The 1884 Convention for the Protection of Submarine Telegraph Cables remains technically in force but was drafted for an era of single telegraph wires, not fiber-optic networks carrying 97 percent of global internet traffic. Legal scholars and NATO officials have called for modernization of international maritime law to explicitly classify deliberate destruction of undersea infrastructure as a violation of international peace and security — but consensus among the UN membership remains far off. In the interim, coastal states are improvising. Finland’s forcible boarding of the Eagle S and seizure of the Fitburg represent a more assertive interpretation of existing maritime authority, one that other Baltic nations may increasingly follow.

Implications

The undersea sabotage campaign — whether coordinated or opportunistic — has already reshaped European security calculations. It has forced NATO to treat the seabed as an operational domain alongside land, sea, air, space, and cyber. It has accelerated investment in cable redundancy, alternative routing, and rapid repair capabilities. And it has exposed an uncomfortable truth: the infrastructure that sustains modern economies was designed for a world where the seabed was considered unreachable and untouchable. That assumption no longer holds.
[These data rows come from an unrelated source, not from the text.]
-- ==== Sys2Proof/Laws/PerInstr.lean ====
section
/-! SUPPORT. A statement for every instruction as syntax: a word of its own has a major opcode of the opcode map (R182), and an event
has no word; one lemma for each constructor. -/

namespace Sys2Proof.Laws.Encodes

set_option Elab.async false

/-- The major opcode of an instruction's word is an assigned one, 0x00 to 0x25 (R182). -/
def Statement (i : Instr) : Prop := ∀ w, encode i = some w → (opOf w).toNat ≤ 0x25

theorem of_some {i : Instr} {x : IWord} (e : encode i = some x) (h : (opOf x).toNat ≤ 0x25) : Statement i := by
  intro w hw
  rw [e] at hw
  cases hw
  exact h

theorem of_none {i : Instr} (e : encode i = none) : Statement i := by
  intro w hw
  rw [e] at hw
  cases hw
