/-- A branch that is taken to a word of the instruction store. -/
theorem execBr_of_taken {cc : BrCond} {ta tb : Temp} {off : BitVec 17} (h : s.Issues f false)
    (ht : brTaken cc (f.w ta) (f.w tb) = true) (h0 : 0 ≤ (f.pc : Int) + off.toInt) (h1 : (f.pc : Int) + off.toInt ≤ 16383) :
    execBr cc ta tb off s =
      .next (s.setFiring { f with pc := ((f.pc : Int) + off.toInt).toNat, issued := f.issued + 1 }) :=
  issue_jump h ((if_pos ht).trans (by rw [brTarget_of_inside h0 h1]))

theorem execBr_of_notTaken {cc : BrCond} {ta tb : Temp} {off : BitVec 17} (h : s.Issues f false)
    (ht : ¬ brTaken cc (f.w ta) (f.w tb) = true) : execBr cc ta tb off s = .next (s.ran f) :=
  issue_done_ran h (if_neg ht) h.1

/-- JMPI goes to the low 14 bits of its operand (R211). -/
theorem execJmpi_of_steward {ta : Temp} (h : s.Issues f false) (hst : isSteward s.cur = true) :
    execJmpi ta s = .next (s.setFiring { f with pc := (f.w ta).toNat % 16384, issued := f.issued + 1 }) :=
  (stewardIssue_of_steward hst).trans (issue_jump h (congrArg (Body.jump · s) (fieldN_low _ 14)))

end

/-- Settles O6: BR by its condition, JMPI by who issues it. -/
theorem branchesSetTheProgramCounter : Obligations.BranchesSetTheProgramCounter := by
  unfold Obligations.BranchesSetTheProgramCounter
  intro s f cc ta tb off h a b taken
  have htaken : taken ↔ brTaken cc (f.w ta) (f.w tb) = true := by
    cases cc <;> simp [taken, brTaken, a, b]
  exact ⟨fun ht h0 h1 => exec_br.trans (execBr_of_taken h (htaken.mp ht) h0 h1),
    fun ht => exec_br.trans (execBr_of_notTaken h (mt htaken.mpr ht)), execJmpi_of_steward h, stewardIssue_of_tenant,
    congrArg some (packR_jmpi ta)⟩

end Sys2Proof.Machine


/-! Frame words and slots at issue: FLD, FST and the slot instructions (R172, R212, R213, R217, R357, R374). -/

namespace Sys2Proof.Machine

/-! ### Bytes written at their home leave the choice of the core (R104, R107, R118) -/

section
variable {s : State}

theorem evictLine_cur (s : State) (line : Nat) : (s.evictLine line).cur = s.cur := by
  unfold State.evictLine
  split <;> rfl

theorem allocLine_cur (s : State) (key line : Nat) (wr : Bool) : (s.allocLine key line wr).cur = s.cur := by
  refine (foldl_keeps State.cur evictLine_cur _ _).trans ?_
  rw [modCluster_cur]
  split <;> rfl

theorem touchLine_cur (s : State) (key line : Nat) (wr : Bool) : (s.touchLine key line wr).cur = s.cur := by
  unfold State.touchLine
  split
  · split
    · rfl
    · rw [allocLine_cur, evictLine_cur]
  · exact allocLine_cur ..

theorem touchLines_cur (key pa n : Nat) (wr : Bool) : (s.touchLines key pa n wr).cur = s.cur := by
  unfold State.touchLines
  split
  · exact foldl_keeps State.cur (fun _ _ => touchLine_cur ..) _ _
  · rfl

theorem writeBytes_cur (s : State) (key pa : Nat) (bs : List Byte) (side : Byte) : (s.writeBytes key pa bs side).cur = s.cur := by
  unfold State.writeBytes
  split
  · exact touchLines_cur ..
  · split <;> rfl

theorem setFword_cur (s : State) (core i k : Nat) (v : Word) (side : Byte) : (s.setFword core i k v side).cur = s.cur := by
  unfold State.setFword
  split
  · rw [writeBytes_cur, writeBytes_cur]
  · exact writeBytes_cur ..

theorem setFwords_cur (core i k : Nat) (side : Byte) (l : List Word) : (s.setFwords core i k side l).cur = s.cur := by
  induction l generalizing s k with
  | nil => rfl
  | cons v l ih => rw [State.setFwords, ih, setFword_cur]

end

/-! ### Consecutive frame words (R212) -/

section
variable {s : State} {core i k : Nat} {side : Byte}

theorem setFwords_append (l m : List Word) :
    s.setFwords core i k side (l ++ m) = (s.setFwords core i k side l).setFwords core i (k + l.length) side m := by
  induction l generalizing s k with
  | nil => rfl
  | cons v l ih => rw [List.cons_append, State.setFwords, ih, State.setFwords, List.length_cons, Nat.add_assoc, Nat.add_comm 1]

/-- Words that a function of their index gives are written one after another. -/
theorem setFwords_map_range (g : Nat → Word) (n : Nat) : s.setFwords core i k side ((List.range n).map g) =
    (List.range n).foldl (fun u j => u.setFword core i (k + j) (g j) side) s := by
  induction n with
  | zero => rfl
  | succ n ih =>
    rw [List.range_succ, List.map_append, setFwords_append, ih, List.foldl_append, List.length_map, List.length_range]
    rfl

/-- The side-bands of consecutive frame words, ORed from either end. -/
theorem fsides_eq_foldl (n : Nat) : s.fsides core i k n = (List.range n).foldl (fun b j => b ||| s.fside core i (k + j)) 0 := by
  have hlast : ∀ n k, s.fsides core i k (n + 1) = s.fsides core i k n ||| s.fside core i (k + n) := fun n => by
    induction n with
    | zero => intro k; simp [State.fsides]
    | succ n ih => intro k; rw [State.fsides, ih, State.fsides, BitVec.or_assoc, Nat.add_assoc, Nat.add_comm 1]
  induction n with
  | zero => rfl
  | succ n ih => rw [hlast, ih, List.range_succ, List.foldl_append]; rfl

end

theorem toNat_append_word {m : Nat} (x : BitVec m) (w : Word) : (x ++ w).toNat = w.toNat + 2 ^ 64 * x.toNat := by
  rw [BitVec.toNat_append, ← Nat.shiftLeft_add_eq_or_of_lt w.isLt, Nat.shiftLeft_eq, Nat.add_comm, Nat.mul_comm]

/-- Eight frame words as one value, the first lowest (R212). -/
theorem ofNat_fwords_eight {s : State} {core i k : Nat} {w : Nat → Word} (hw : ∀ j, s.fword core i (k + j) = w j) :
    BitVec.ofNat 512 (s.fwords core i k 8) = w 7 ++ w 6 ++ w 5 ++ w 4 ++ w 3 ++ w 2 ++ w 1 ++ w 0 := by
  have hn : s.fwords core i k 8 = (w 7 ++ w 6 ++ w 5 ++ w 4 ++ w 3 ++ w 2 ++ w 1 ++ w 0).toNat := by
    simp only [toNat_append_word, State.fwords, Nat.add_assoc, Nat.reduceAdd, ← hw, Nat.add_zero, Nat.mul_zero]
  rw [hn, BitVec.ofNat_toNat]
  exact BitVec.setWidth_eq _

/-! ### FLD (R212, R357, R374) -/

/-- The issue of an instruction that consumes poison (R357). -/
theorem issue_poison {held : Bool} {body : Firing → State → Body} {s : State} {f : Firing} {addr : Option Nat} (h : s.Issues f held)
    (hb : body f s = .poison addr) : issue held body s = .next (s.takePoison s.cur f addr) := by
  rw [issue_eq _ _ _ _ h, hb, Body.apply]

theorem poisoned_eq_false_iff {s : State} {side : Byte} :
    poisoned s side = false ↔ isSteward s.cur = true ∨ side.getLsbD 5 = false := by
  rw [poisoned, isPoison, Bool.and_eq_false_iff, Bool.not_eq_false', or_comm]

section
variable {s : State} {f : Firing} {size : FrameSize} {t : Temp} {k : FWord}

theorem exec_fld : exec (.fld size t k) s = execFld size t k s := rfl

theorem execFld_of_read (h : s.Issues f false) (hin : k.toNat + frameSpan size ≤ ((s.core s.cur).frame f.ctx.frame).words)
    (hp : poisoned s (s.fsides s.cur f.ctx.frame k.toNat (frameSpan size)) = false) :
    execFld size t k s = .next (s.ran ((f.setT t (fldValue s s.cur f.ctx.frame size k.toNat)).orFlags
      (s.fsides s.cur f.ctx.frame k.toNat (frameSpan size)))) :=
  issue_done_setFiring h ((if_neg (Nat.not_lt.2 hin)).trans (if_neg (by simp [hp]))) rfl

theorem execFld_of_beyond (h : s.Issues f false) (hout : ((s.core s.cur).frame f.ctx.frame).words < k.toNat + frameSpan size) :
    execFld size t k s = .next (s.takeFault s.cur f 0x05 0x03 none) :=
  issue_trap _ _ _ _ _ _ _ h (if_pos hout)

theorem execFld_of_poison (h : s.Issues f false) (hin : k.toNat + frameSpan size ≤ ((s.core s.cur).frame f.ctx.frame).words)
    (hp : poisoned s (s.fsides s.cur f.ctx.frame k.toNat (frameSpan size)) = true) :
    execFld size t k s = .next (s.takePoison s.cur f none) :=
  issue_poison h ((if_neg (Nat.not_lt.2 hin)).trans (if_pos hp))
New vulnerabilities are emerging alongside old ones. Offshore wind farms and subsea power connectors — the backbone of Europe’s green energy transition — present an expanding target set. The interdependence of satellite and undersea communication networks introduces dual vulnerabilities that a coordinated attacker could exploit simultaneously. And as cable operators expand into the Arctic, the high north opens a new theater where monitoring is sparse and response times are measured in days, not hours.

For now, the Baltic remains the proving ground. The question is no longer whether undersea infrastructure is vulnerable — that has been demonstrated repeatedly. The question is whether the legal, military, and technological response can evolve fast enough to close the gap before the next cable goes dark.